CRISPR/Cas9 gene editing uncovers the roles of CONSTITUTIVE TRIPLE RESPONSE 1 and REPRESSOR OF SILENCING 1 in melon fruit ripening and epigenetic regulation.
Andrea GiordanoMiguel Santo DomingoLeandro QuadranaMarta PujolAna Montserrat Martín-HernándezJordi Garcia-MasPublished in: Journal of experimental botany (2022)

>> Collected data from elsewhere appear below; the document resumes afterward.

-- ==== Sys2Proof/Laws/PerInstr.lean ====
section
/-! SUPPORT. What holds of every instruction as syntax, one lemma per constructor: its operands fit their fields, and its
encoding is its row's. -/

namespace Sys2Proof.Laws

/-! ## OperandsFit: every term of Instr is well-formed (30_encoding.md R103) -/

/-- The operands fit the fields of the instruction's format. -/
def OperandsFit.Statement (ins : Instr) : Prop := ins.wellFormed = true

theorem fits_none : Format.fixed.fits [] = true := rfl

theorem fits_addr (a : Addr12) : Format.addr.fits [a.toNat] = true := by
  have this : a.toNat < 4096 := a.isLt
  simp [Format.fits, Format.widths, this]

theorem fits_imm (x : Reg) (b : Byte) : Format.xImm.fits [x.val, b.toNat] = true := by
  have h1 := x.isLt
  have h2 : b.toNat < 256 := b.isLt
  simp [Format.fits, Format.widths, h2]

theorem fits_xy (x y : Reg) : Format.xySub.fits [x.val, y.val] = true := by
  have h1 := x.isLt
  have h2 := y.isLt
  simp [Format.fits, Format.widths]

theorem fits_xyn (x y : Reg) (n : Nibble) : Format.xyN.fits [x.val, y.val, n.toNat] = true := by
  have h1 := x.isLt
  have h2 := y.isLt
  have h3 : n.toNat < 16 := n.isLt
  simp [Format.fits, Format.widths, h3]

theorem fits_x (x : Reg) : Format.xSub.fits [x.val] = true := by
  have h1 := x.isLt
  simp [Format.fits, Format.widths]

theorem OperandsFit.op00E0 : OperandsFit.Statement .op00E0 := fits_none

theorem OperandsFit.op00EE : OperandsFit.Statement .op00EE := fits_none

theorem OperandsFit.op1NNN (a : Addr12) : OperandsFit.Statement (.op1NNN a) := fits_addr a

theorem OperandsFit.op2NNN (a : Addr12) : OperandsFit.Statement (.op2NNN a) := fits_addr a

theorem OperandsFit.op3XNN (x : Reg) (b : Byte) : OperandsFit.Statement (.op3XNN x b) := fits_imm x b

theorem OperandsFit.op4XNN (x : Reg) (b : Byte) : OperandsFit.Statement (.op4XNN x b) := fits_imm x b

theorem OperandsFit.op5XY0 (x y : Reg) : OperandsFit.Statement (.op5XY0 x y) := fits_xy x y

theorem OperandsFit.op6XNN (x : Reg) (b : Byte) : OperandsFit.Statement (.op6XNN x b) := fits_imm x b

theorem OperandsFit.op7XNN (x : Reg) (b : Byte) : OperandsFit.Statement (.op7XNN x b) := fits_imm x b

theorem OperandsFit.op8XY0 (x y : Reg) : OperandsFit.Statement (.op8XY0 x y) := fits_xy x y

theorem OperandsFit.op8XY1 (x y : Reg) : OperandsFit.Statement (.op8XY1 x y) := fits_xy x y

theorem OperandsFit.op8XY2 (x y : Reg) : OperandsFit.Statement (.op8XY2 x y) := fits_xy x y

theorem OperandsFit.op8XY3 (x y : Reg) : OperandsFit.Statement (.op8XY3 x y) := fits_xy x y

theorem OperandsFit.op8XY4 (x y : Reg) : OperandsFit.Statement (.op8XY4 x y) := fits_xy x y

theorem OperandsFit.op8XY5 (x y : Reg) : OperandsFit.Statement (.op8XY5 x y) := fits_xy x y

theorem OperandsFit.op8XY6 (x y : Reg) : OperandsFit.Statement (.op8XY6 x y) := fits_xy x y

theorem OperandsFit.op8XY7 (x y : Reg) : OperandsFit.Statement (.op8XY7 x y) := fits_xy x y

theorem OperandsFit.op8XYE (x y : Reg) : OperandsFit.Statement (.op8XYE x y) := fits_xy x y

theorem OperandsFit.op9XY0 (x y : Reg) : OperandsFit.Statement (.op9XY0 x y) := fits_xy x y

theorem OperandsFit.opANNN (a : Addr12) : OperandsFit.Statement (.opANNN a) := fits_addr a

theorem OperandsFit.opBNNN (a : Addr12) : OperandsFit.Statement (.opBNNN a) := fits_addr a

theorem OperandsFit.opCXNN (x : Reg) (b : Byte) : OperandsFit.Statement (.opCXNN x b) := fits_imm x b

theorem OperandsFit.opDXYN (x y : Reg) (n : Nibble) : OperandsFit.Statement (.opDXYN x y n) := fits_xyn x y n

theorem OperandsFit.opEX9E (x : Reg) : OperandsFit.Statement (.opEX9E x) := fits_x x

theorem OperandsFit.opEXA1 (x : Reg) : OperandsFit.Statement (.opEXA1 x) := fits_x x

theorem OperandsFit.opFX07 (x : Reg) : OperandsFit.Statement (.opFX07 x) := fits_x x

theorem OperandsFit.opFX0A (x : Reg) : OperandsFit.Statement (.opFX0A x) := fits_x x

theorem OperandsFit.opFX15 (x : Reg) : OperandsFit.Statement (.opFX15 x) := fits_x x

theorem OperandsFit.opFX18 (x : Reg) : OperandsFit.Statement (.opFX18 x) := fits_x x

theorem OperandsFit.opFX1E (x : Reg) : OperandsFit.Statement (.opFX1E x) := fits_x x

theorem OperandsFit.opFX29 (x : Reg) : OperandsFit.Statement (.opFX29 x) := fits_x x

theorem OperandsFit.opFX33 (x : Reg) : OperandsFit.Statement (.opFX33 x) := fits_x x

theorem OperandsFit.opFX55 (x : Reg) : OperandsFit.Statement (.opFX55 x) := fits_x x

theorem OperandsFit.opFX65 (x : Reg) : OperandsFit.Statement (.opFX65 x) := fits_x x

/-! ## EncodesToRow: the encoding matches one row of the table, and that row builds the instruction (30_encoding.md R120) -/

/-- Some row of the table carries the instruction's name, accepts its encoding and builds it. -/
def EncodesToRow.Statement (ins : Instr) : Prop :=
  ∃ r ∈ opcodeTable, r.mnemonic = ins.mnemonic ∧ r.accepts (encode ins) = true ∧ r.build (encode ins) = ins

theorem EncodesToRow.op00E0 : EncodesToRow.Statement .op00E0 :=
  ⟨⟨"00E0", 0x00E0, 0xFFFF, fun _ => .op00E0⟩, by simp [opcodeTable, rowsLow], rfl,
    rfl, rfl⟩

theorem EncodesToRow.op00EE : EncodesToRow.Statement .op00EE :=
  ⟨⟨"00EE", 0x00EE, 0xFFFF, fun _ => .op00EE⟩, by simp [opcodeTable, rowsLow], rfl,
    rfl, rfl⟩

theorem EncodesToRow.op1NNN (a : Addr12) : EncodesToRow.Statement (.op1NNN a) :=
  ⟨⟨"1NNN", 0x1000, 0xF000, fun op => .op1NNN (fieldNNN op)⟩, by simp [opcodeTable, rowsLow], rfl,
    by simp [Row.accepts, encode, layoutAddr_family]; rfl, by simp [encode]⟩

theorem EncodesToRow.op2NNN (a : Addr12) : EncodesToRow.Statement (.op2NNN a) :=
  ⟨⟨"2NNN", 0x2000, 0xF000, fun op => .op2NNN (fieldNNN op)⟩, by simp [opcodeTable, rowsLow], rfl,
    by simp [Row.accepts, encode, layoutAddr_family]; rfl, by simp [encode]⟩

theorem EncodesToRow.op3XNN (x : Reg) (b : Byte) : EncodesToRow.Statement (.op3XNN x b) :=
  ⟨⟨"3XNN", 0x3000, 0xF000, fun op => .op3XNN (fieldX op) (fieldNN op)⟩, by simp [opcodeTable, rowsLow], rfl,
    by simp [Row.accepts, encode, layoutImm_family]; rfl, by simp [encode]⟩

theorem EncodesToRow.op4XNN (x : Reg) (b : Byte) : EncodesToRow.Statement (.op4XNN x b) :=
  ⟨⟨"4XNN", 0x4000, 0xF000, fun op => .op4XNN (fieldX op) (fieldNN op)⟩, by simp [opcodeTable, rowsLow], rfl,
    by simp [Row.accepts, encode, layoutImm_family]; rfl, by simp [encode]⟩

theorem EncodesToRow.op5XY0 (x y : Reg) : EncodesToRow.Statement (.op5XY0 x y) :=
  ⟨⟨"5XY0", 0x5000, 0xF00F, fun op => .op5XY0 (fieldX op) (fieldY op)⟩, by simp [opcodeTable, rowsLow], rfl,
    by simp [Row.accepts, encode, layoutXY_sub]; rfl, by simp [encode]⟩

theorem EncodesToRow.op6XNN (x : Reg) (b : Byte) : EncodesToRow.Statement (.op6XNN x b) :=
  ⟨⟨"6XNN", 0x6000, 0xF000, fun op => .op6XNN (fieldX op) (fieldNN op)⟩, by simp [opcodeTable, rowsLow], rfl,
    by simp [Row.accepts, encode, layoutImm_family]; rfl, by simp [encode]⟩

theorem EncodesToRow.op7XNN (x : Reg) (b : Byte) : EncodesToRow.Statement (.op7XNN x b) :=
  ⟨⟨"7XNN", 0x7000, 0xF000, fun op => .op7XNN (fieldX op) (fieldNN op)⟩, by simp [opcodeTable, rowsLow], rfl,
    by simp [Row.accepts, encode, layoutImm_family]; rfl, by simp [encode]⟩

theorem EncodesToRow.op8XY0 (x y : Reg) : EncodesToRow.Statement (.op8XY0 x y) :=
  ⟨⟨"8XY0", 0x8000, 0xF00F, fun op => .op8XY0 (fieldX op) (fieldY op)⟩, by simp [opcodeTable, rowsAlu], rfl,
    by simp [Row.accepts, encode, layoutXY_sub]; rfl, by simp [encode]⟩

theorem EncodesToRow.op8XY1 (x y : Reg) : EncodesToRow.Statement (.op8XY1 x y) :=
  ⟨⟨"8XY1", 0x8001, 0xF00F, fun op => .op8XY1 (fieldX op) (fieldY op)⟩, by simp [opcodeTable, rowsAlu], rfl,
    by simp [Row.accepts, encode, layoutXY_sub]; rfl, by simp [encode]⟩

theorem EncodesToRow.op8XY2 (x y : Reg) : EncodesToRow.Statement (.op8XY2 x y) :=
  ⟨⟨"8XY2", 0x8002, 0xF00F, fun op => .op8XY2 (fieldX op) (fieldY op)⟩, by simp [opcodeTable, rowsAlu], rfl,
    by simp [Row.accepts, encode, layoutXY_sub]; rfl, by simp [encode]⟩

theorem EncodesToRow.op8XY3 (x y : Reg) : EncodesToRow.Statement (.op8XY3 x y) :=
  ⟨⟨"8XY3", 0x8003, 0xF00F, fun op => .op8XY3 (fieldX op) (fieldY op)⟩, by simp [opcodeTable, rowsAlu], rfl,
    by simp [Row.accepts, encode, layoutXY_sub]; rfl, by simp [encode]⟩

theorem EncodesToRow.op8XY4 (x y : Reg) : EncodesToRow.Statement (.op8XY4 x y) :=
  ⟨⟨"8XY4", 0x8004, 0xF00F, fun op => .op8XY4 (fieldX op) (fieldY op)⟩, by simp [opcodeTable, rowsAlu], rfl,
    by simp [Row.accepts, encode, layoutXY_sub]; rfl, by simp [encode]⟩

theorem EncodesToRow.op8XY5 (x y : Reg) : EncodesToRow.Statement (.op8XY5 x y) :=
  ⟨⟨"8XY5", 0x8005, 0xF00F, fun op => .op8XY5 (fieldX op) (fieldY op)⟩, by simp [opcodeTable, rowsAlu], rfl,
    by simp [Row.accepts, encode, layoutXY_sub]; rfl, by simp [encode]⟩

theorem EncodesToRow.op8XY6 (x y : Reg) : EncodesToRow.Statement (.op8XY6 x y) :=
  ⟨⟨"8XY6", 0x8006, 0xF00F, fun op => .op8XY6 (fieldX op) (fieldY op)⟩, by simp [opcodeTable, rowsAlu], rfl,
    by simp [Row.accepts, encode, layoutXY_sub]; rfl, by simp [encode]⟩

theorem EncodesToRow.op8XY7 (x y : Reg) : EncodesToRow.Statement (.op8XY7 x y) :=
  ⟨⟨"8XY7", 0x8007, 0xF00F, fun op => .op8XY7 (fieldX op) (fieldY op)⟩, by simp [opcodeTable, rowsAlu], rfl,
    by simp [Row.accepts, encode, layoutXY_sub]; rfl, by simp [encode]⟩

theorem EncodesToRow.op8XYE (x y : Reg) : EncodesToRow.Statement (.op8XYE x y) :=
  ⟨⟨"8XYE", 0x800E, 0xF00F, fun op => .op8XYE (fieldX op) (fieldY op)⟩, by simp [opcodeTable, rowsAlu], rfl,
    by simp [Row.accepts, encode, layoutXY_sub]; rfl, by simp [encode]⟩

theorem EncodesToRow.op9XY0 (x y : Reg) : EncodesToRow.Statement (.op9XY0 x y) :=
  ⟨⟨"9XY0", 0x9000, 0xF00F, fun op => .op9XY0 (fieldX op) (fieldY op)⟩, by simp [opcodeTable, rowsHigh], rfl,
    by simp [Row.accepts, encode, layoutXY_sub]; rfl, by simp [encode]⟩

theorem EncodesToRow.opANNN (a : Addr12) : EncodesToRow.Statement (.opANNN a) :=
  ⟨⟨"ANNN", 0xA000, 0xF000, fun op => .opANNN (fieldNNN op)⟩, by simp [opcodeTable, rowsHigh], rfl,
    by simp [Row.accepts, encode, layoutAddr_family]; rfl, by simp [encode]⟩

theorem EncodesToRow.opBNNN (a : Addr12) : EncodesToRow.Statement (.opBNNN a) :=
  ⟨⟨"BNNN", 0xB000, 0xF000, fun op => .opBNNN (fieldNNN op)⟩, by simp [opcodeTable, rowsHigh], rfl,
    by simp [Row.accepts, encode, layoutAddr_family]; rfl, by simp [encode]⟩

theorem EncodesToRow.opCXNN (x : Reg) (b : Byte) : EncodesToRow.Statement (.opCXNN x b) :=
  ⟨⟨"CXNN", 0xC000, 0xF000, fun op => .opCXNN (fieldX op) (fieldNN op)⟩, by simp [opcodeTable, rowsHigh], rfl,
    by simp [Row.accepts, encode, layoutImm_family]; rfl, by simp [encode]⟩

theorem EncodesToRow.opDXYN (x y : Reg) (n : Nibble) : EncodesToRow.Statement (.opDXYN x y n) :=
  ⟨⟨"DXYN", 0xD000, 0xF000, fun op => .opDXYN (fieldX op) (fieldY op) (fieldN op)⟩, by simp [opcodeTable, rowsHigh], rfl,
    by simp [Row.accepts, encode, layoutXY_family]; rfl, by simp [encode]⟩

theorem EncodesToRow.opEX9E (x : Reg) : EncodesToRow.Statement (.opEX9E x) :=
  ⟨⟨"EX9E", 0xE09E, 0xF0FF, fun op => .opEX9E (fieldX op)⟩, by simp [opcodeTable, rowsHigh], rfl,
    by simp [Row.accepts, encode, layoutImm_sub]; rfl, by simp [encode]⟩

theorem EncodesToRow.opEXA1 (x : Reg) : EncodesToRow.Statement (.opEXA1 x) :=
  ⟨⟨"EXA1", 0xE0A1, 0xF0FF, fun op => .opEXA1 (fieldX op)⟩, by simp [opcodeTable, rowsHigh], rfl,
    by simp [Row.accepts, encode, layoutImm_sub]; rfl, by simp [encode]⟩

theorem EncodesToRow.opFX07 (x : Reg) : EncodesToRow.Statement (.opFX07 x) :=
  ⟨⟨"FX07", 0xF007, 0xF0FF, fun op => .opFX07 (fieldX op)⟩, by simp [opcodeTable, rowsMisc], rfl,
    by simp [Row.accepts, encode, layoutImm_sub]; rfl, by simp [encode]⟩

theorem EncodesToRow.opFX0A (x : Reg) : EncodesToRow.Statement (.opFX0A x) :=
  ⟨⟨"FX0A", 0xF00A, 0xF0FF, fun op => .opFX0A (fieldX op)⟩, by simp [opcodeTable, rowsMisc], rfl,
    by simp [Row.accepts, encode, layoutImm_sub]; rfl, by simp [encode]⟩

theorem EncodesToRow.opFX15 (x : Reg) : EncodesToRow.Statement (.opFX15 x) :=
  ⟨⟨"FX15", 0xF015, 0xF0FF, fun op => .opFX15 (fieldX op)⟩, by simp [opcodeTable, rowsMisc], rfl,
    by simp [Row.accepts, encode, layoutImm_sub]; rfl, by simp [encode]⟩

theorem EncodesToRow.opFX18 (x : Reg) : EncodesToRow.Statement (.opFX18 x) :=
  ⟨⟨"FX18", 0xF018, 0xF0FF, fun op => .opFX18 (fieldX op)⟩, by simp [opcodeTable, rowsMisc], rfl,
    by simp [Row.accepts, encode, layoutImm_sub]; rfl, by simp [encode]⟩

theorem EncodesToRow.opFX1E (x : Reg) : EncodesToRow.Statement (.opFX1E x) :=
  ⟨⟨"FX1E", 0xF01E, 0xF0FF, fun op => .opFX1E (fieldX op)⟩, by simp [opcodeTable, rowsMisc], rfl,
    by simp [Row.accepts, encode, layoutImm_sub]; rfl, by simp [encode]⟩

theorem EncodesToRow.opFX29 (x : Reg) : EncodesToRow.Statement (.opFX29 x) :=
  ⟨⟨"FX29", 0xF029, 0xF0FF, fun op => .opFX29 (fieldX op)⟩, by simp [opcodeTable, rowsMisc], rfl,
    by simp [Row.accepts, encode, layoutImm_sub]; rfl, by simp [encode]⟩

theorem EncodesToRow.opFX33 (x : Reg) : EncodesToRow.Statement (.opFX33 x) :=
  ⟨⟨"FX33", 0xF033, 0xF0FF, fun op => .opFX33 (fieldX op)⟩, by simp [opcodeTable, rowsMisc], rfl,
    by simp [Row.accepts, encode, layoutImm_sub]; rfl, by simp [encode]⟩

theorem EncodesToRow.opFX55 (x : Reg) : EncodesToRow.Statement (.opFX55 x) :=
  ⟨⟨"FX55", 0xF055, 0xF0FF, fun op => .opFX55 (fieldX op)⟩, by simp [opcodeTable, rowsMisc], rfl,
    by simp [Row.accepts, encode, layoutImm_sub]; rfl, by simp [encode]⟩

theorem EncodesToRow.opFX65 (x : Reg) : EncodesToRow.Statement (.opFX65 x) :=
  ⟨⟨"FX65", 0xF065, 0xF0FF, fun op => .opFX65 (fieldX op)⟩, by simp [opcodeTable, rowsMisc], rfl,
    by simp [Row.accepts, encode, layoutImm_sub]; rfl, by simp [encode]⟩

end Sys2Proof.Laws
end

Melon (Cucumis melo) has emerged as an alternative model to tomato for studying fruit ripening due to the coexistence of climacteric and non-climacteric varieties. Previous characterization of a major quantitative trait locus (QTL), ETHQV8.1, that is able to trigger climacteric ripening in a non-climacteric background resulted in the identification of a negative regulator of ripening CTR1-like (MELO3C024518) and a putative DNA demethylase ROS1 (MELO3C024516) that is the orthologue of DML2, a DNA demethylase that regulates fruit ripening in tomato. To understand the role of these genes in climacteric ripening, in this study we generated homozygous CRISPR knockout mutants of CTR1-like and ROS1 in a climacteric genetic background. The climacteric behavior was altered in both loss-of-function mutants in two growing seasons with an earlier ethylene production profile being observed compared to the climacteric wild type, suggesting a role of both genes in climacteric ripening in melon. Single-cytosine methylome analyses of the ROS1-knockout mutant revealed changes in DNA methylation in the promoter regions of the key ripening genes such as ACS1, ETR1, and ACO1, and in transcription factors associated with ripening including NAC-NOR, RIN, and CNR, suggesting the importance of ROS1-mediated DNA demethylation for triggering fruit ripening in melon.